Collected data
__________________________________________________

/-! ### LIFE (R281) -/

theorem exec_life_of_ne_init {i : Instr} {s t : State} (hi : i ≠ .init) (he : exec i s = .next t) :
    t.life = s.life := by
  have hsame (hkeeps : sameLifecycle s t) : t.life = s.life := hkeeps.1
  cases i with
  | init => exact absurd rfl hi
  | configure => exact hsame (configure_keeps he).1
  | readT => exact hsame (readT_keeps he).1.1
  | readP => exact hsame (readP_keeps he).1.1
  | readH => exact hsame (readH_keeps he).1.1

/-- A statement keeps LIFE, or stands at a position of INIT: INIT's first statement keeps it too (R140, R141). -/
theorem exec_life {i : Instr} {s t : State} (he : exec i s = .next t) : t.life = s.life ∨ ∃ p, s.seq = .init p := by
  by_cases hi : i = .init
  · subst hi
    cases hs : s.seq with
    | idle =>
      by_cases hlife : s.life = .ready
      · rw [init_rejected hs hlife] at he; cases he; exact .inl rfl
      · rw [init_entry hs hlife] at he; cases he; exact .inl rfl
    | init p => exact .inr ⟨p, rfl⟩
    | _ => simp only [exec, execInit, hs] at he; cases he
  · exact .inl (exec_life_of_ne_init hi he)

theorem acceptStep_life {w : Word} {rest : List Word} {s t : State} (he : acceptStep w rest s = .next t) :
    t.life = s.life := by
  cases hw : decode w with
  | illegal why => rw [acceptStep_illegal hw] at he; cases he; rfl
  | command i =>
    rw [acceptStep_command hw] at he
    obtain hlife | ⟨p, hp⟩ := exec_life he
    · exact hlife
    · cases hp

/-- Settles O50: by whose move the step is; a block reset apart, only a statement of a busy block writes LIFE. -/
theorem onlyInitChangesLife : Obligations.OnlyInitChangesLife := by
  unfold Obligations.OnlyInitChangesLife
  refine ⟨fun s t hreset he hne => ?_, fun i s t => exec_life_of_ne_init⟩
  obtain ⟨hreq, -⟩ | ⟨m, rest, -, -, hstep⟩ | ⟨-, -, -, hstep⟩ | ⟨w, rest, -, -, -, hstep⟩ | ⟨-, hbusy, hstep⟩ :=
    step_cases s
  · rw [hreset] at hreq; cases hreq
  · rw [hstep] at he; cases he; exact absurd rfl hne
  · rw [hstep] at he; cases he; exact absurd rfl hne
  · rw [hstep] at he; exact absurd (acceptStep_life he) hne
  · rw [hstep] at he
    obtain ⟨i, -, he⟩ := continueStep_exec he
    exact ⟨hbusy, (exec_life he).resolve_left hne⟩

end Sys2Proof.Machine
end

section
/-! PROOF. The values after reset and after a block reset (spec/70_reset_and_hazards.md R300, R301). -/

namespace Sys2Proof.Machine

/-- With no word offered the block waits (R301). -/
theorem step_idle {s : State} (hreset : s.resetReq = false) (hmove : ∀ m q, s.busQueue ≠ .move m :: q)
    (hbusy : s.busy = false) (hhost : s.hostQueue = []) : step s = .next s := by
  rw [step_block hreset hmove]
  simp [blockStep, hbusy, hhost]

theorem blockReset_reset : blockReset State.reset = State.reset := rfl

/-- Settles O45: every block reset has R300's values, and the reset state is the block reset of itself. -/
theorem blockResetValues : Obligations.BlockResetValues := by
  unfold Obligations.BlockResetValues
  intro atReset
  have hvalues (s : State) : atReset (blockReset s) :=
    ⟨rfl, rfl, rfl, rfl, rfl, rfl, rfl, rfl, rfl, rfl, readCal_invalid rfl, readTFine_invalid rfl, rfl⟩
  exact ⟨blockReset_reset ▸ hvalues State.reset, step_idle rfl nofun rfl rfl,
    fun s hreset => ⟨blockReset s, step_reset hreset, hvalues s, rfl, rfl, rfl, rfl, rfl⟩⟩

end Sys2Proof.Machine
end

__________________________________________________

Task instructions
Reproduce exactly every line between the line with "readTFine_invalid rfl, rfl⟩" and the last line of the records above, both included.

The answer
    ⟨rfl, rfl, rfl, rfl, rfl, rfl, rfl, rfl, rfl, rfl, readCal_invalid rfl, readTFine_invalid rfl, rfl⟩
  exact ⟨blockReset_reset ▸ hvalues State.reset, step_idle rfl nofun rfl rfl,
    fun s hreset => ⟨blockReset s, step_reset hreset, hvalues s, rfl, rfl, rfl, rfl, rfl⟩⟩

end Sys2Proof.Machine
end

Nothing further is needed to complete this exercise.